NEARK Schools Prepare for Solar Eclipse

by Tucker Crain
Delta Digital News Service

JONESBORO – Northeast Arkansas high schools are taking the necessary precautions in preparation for viewing the solar eclipse on Monday, Aug. 21.

The eclipse, which is predicted to take place around 1 p.m., will be visible in the United States from coast-to-coast for the first time since 1918. This brings a new challenge to the school districts, which have not faced the prospect of viewing a potentially hazardous eclipse in recent memory.

The Valley View School District opted out of allowing the students to view the eclipse altogether. Select schools in the Jonesboro, Nettleton, Westside and Ridgefield Christian districts are allowing students to view the eclipse.

“No one will be outside watching the eclipse. Our district made the decision to stay inside and watch a livestream instead,” said David Goodin, Valley View High School principal. “We were worried about the glasses. They’re supposed to be one-size-fits-all, but maybe they don’t fit some students. Younger students may not use the glasses properly, or someone might take their glasses off and get hurt.”

Valley View decided to stream the eclipse instead of going outside to watch even after consent forms were sent home with students. Glasses purchased for the event will go unused.
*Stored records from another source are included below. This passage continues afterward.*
/-- LSTOP of one order (R248): a queued one has moved nothing; a running one has moved its granted bursts.  How many,
what their landward reads returned and what the engine made of them are free values (log 69). -/
def stopOrder (s : State) (l : Nat) (o : Order) : State :=
  if !o.started || o.sum then endOrder s l o 1 0 none
  else
    let r := takeFree s
    let n := burstFloor o.dst (r.1.toNat % (ladingTotal o.dst + 1))
    let rd := srcBytes r.2 o false o.src (freeBytes r.2 n)
    let s := { r.2 with freeCtr := r.2.freeCtr + n }
    let out := if o.ciph = 0 then rd.1 else freeBytes s n
    let s := { s with freeCtr := s.freeCtr + n }
    let w := putDest l o false s o.dst (out.take (Nat.min n rd.1.length))
    endOrder w.1 l o 1 w.2.1 none

/-- End every order of a handle with CANCELLED, counting them (R248). -/
def stopOrders (s : State) (h : W64) : State × Nat :=
  s.ltr.lighters.foldl (fun (r : State × Nat) e =>
    (e.2.orders.filter (fun o => decide (o.w 4 = h))).foldl (fun r o => (stopOrder r.1 e.1 o, r.2 + 1)) r) (s, 0)

def execLstop (f : RRR) (s : State) : Out :=
  .next (rrr f 0x19 1 (isD f.d && isD f.s && decide (f.t = 0)) true s (fun x _ s =>
    match tagFail x.sw.world [(x.reg f.s, 0, isHandle)] with
    | some tv => .trap 4 tv s
    | none =>
      let r := stopOrders s (x.reg f.s).val
      .done (updPilot r.1 f.p (fun x => x.wrInt f.d (BitVec.ofNat 64 r.2)))))

/-- Every cipher order ends with KEYLOST (R266). -/
def endCipherOrders (s : State) : State :=
  s.ltr.lighters.foldl (fun (s : State) e =>
    (e.2.orders.filter (fun o => decide (o.ciph ≠ 0))).foldl (fun s o => endOrder s e.1 o 7 0 none) s) s

/-- Every enabled handle is LOST, and CIP.STAT shows the alarm (R266, R270, R537). -/
def alarmed (s : State) (ready : Bool) : State :=
  let hs := (s.ltr.keys.filter (fun k => k.2.en)).map (·.1)
  let s := hs.foldl (fun s h =>
    let s := if (keyOf s h).st = 0 ∨ (keyOf s h).st = 4 then s else acctAdd s h false
    setKey s h { keyOf s h with st := 4, requested := true }) s
  hmLog { s with ltr := { s.ltr with alarm := true, ready := ready } } 0x503 (BitVec.ofNat 64 hs.length) 0

/-- CIPHER_ALARM (R266, R537).  No rule says whether cip_ready (R270, R575) stays high with the alarm: READY then holds a
free value (log 69). -/
def execCipherAlarm (s : State) : Out :=
  let r := takeFree s
  .next (raise (endCipherOrders (alarmed r.2 (r.1.getLsbD 0))) 7)

/-- A burst of lighter `l` was revoked (R109, R250). -/
def revokeBurst (s : State) (l : Nat) : State :=
  let x := lighterOf s l
  setLighter s l { x with revk := satInc x.revk, orders := x.orders.map (fun o =>
    if o.started then { o with revoked := o.revoked + 1 } else o) }

/-- PLANE_BURST_REVOKE (R105 to R109): a class 0 request becomes pending at a plane.  A class 2 burst that holds the
grant is revoked, and its lighter asks again with its stamp; then the class 0 request is granted and passes. -/
def execPlaneBurstRevoke (plane : Nat) (s : State) : Out :=
  .next (
    if s.blk.build.planes ≤ plane then s
    else
      let a := arbOf s (planeArb plane)
      let s := match a.grant with
        | some ⟨2, .unit l, _⟩ => revokeBurst s l
        | _ => s
      arbPass (setArb s (planeArb plane) (a.revoke)) (planeArb plane) 0 pilotLane)

end Sys2Proof.Machine
end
“Our older students may be checked out by their parents to watch the eclipse with their own approved glasses, and that’s fine. This decision is really just for the general welfare of our student body,” Goodin said.

At Jonesboro Public Schools, all students will be supplied with glasses and allowed to watch the eclipse with an approved consent form.

“We purchased approved solar eclipse glasses for all the students and faculty in the Jonesboro Public Schools district, except for our kindergarten and pre-K students,” Carol Neves, Jonesboro Public School District’s Science, Technology, Engineering and Math specialist. “Every student has a permission slip to get signed by a parent or guardian to be able to watch it. If they don’t get it signed, we’ll still be streaming the event inside our buildings.”

Jonesboro Public Schools is the only district allowing all of its students to watch the solar eclipse. Nettleton, Westside and Ridgefield Christian are only allowing older students to watch, though “older” is different at every district.

“Our eighth-grade through 12th-grade students can view the eclipse. We have contacted local eye doctors and developed a safety plan for what type of glasses to use,” said Michael Graham, Westside High School principal. “We’re conducting a safety briefing before the event. We’ve had some concerns, but our consultations with the local specialists made us feel like students will be safe to watch.”

Ridgefield Christian will also allow seventh-grade students to watch.

“Our secondary students will be invited to view the event. Our glasses will be provided free of charge, but the students must have their consent form approved by a parent or guardian. All our younger students will watch a stream online,” said academic adviser Veronica Reeves.

While other schools secured enough glasses for all students to view the eclipse, the Nettleton School District only secured enough for certain classes.

“All of our science classes will be viewing the eclipse, and we’re trying to find enough glasses to get the entire school out there,” said Brian Carter, Nettleton High School principal. “The ninth through 12th-grade students who are in a science class during the eclipse will be able to go outside and watch it if they have their consent form signed by a parent or guardian.”

The path of the solar eclipse will show between 75-90 percent totality in Jonesboro and the surrounding areas. The totality in each area lasts around 2 minutes and should not be looked at without using approved glasses.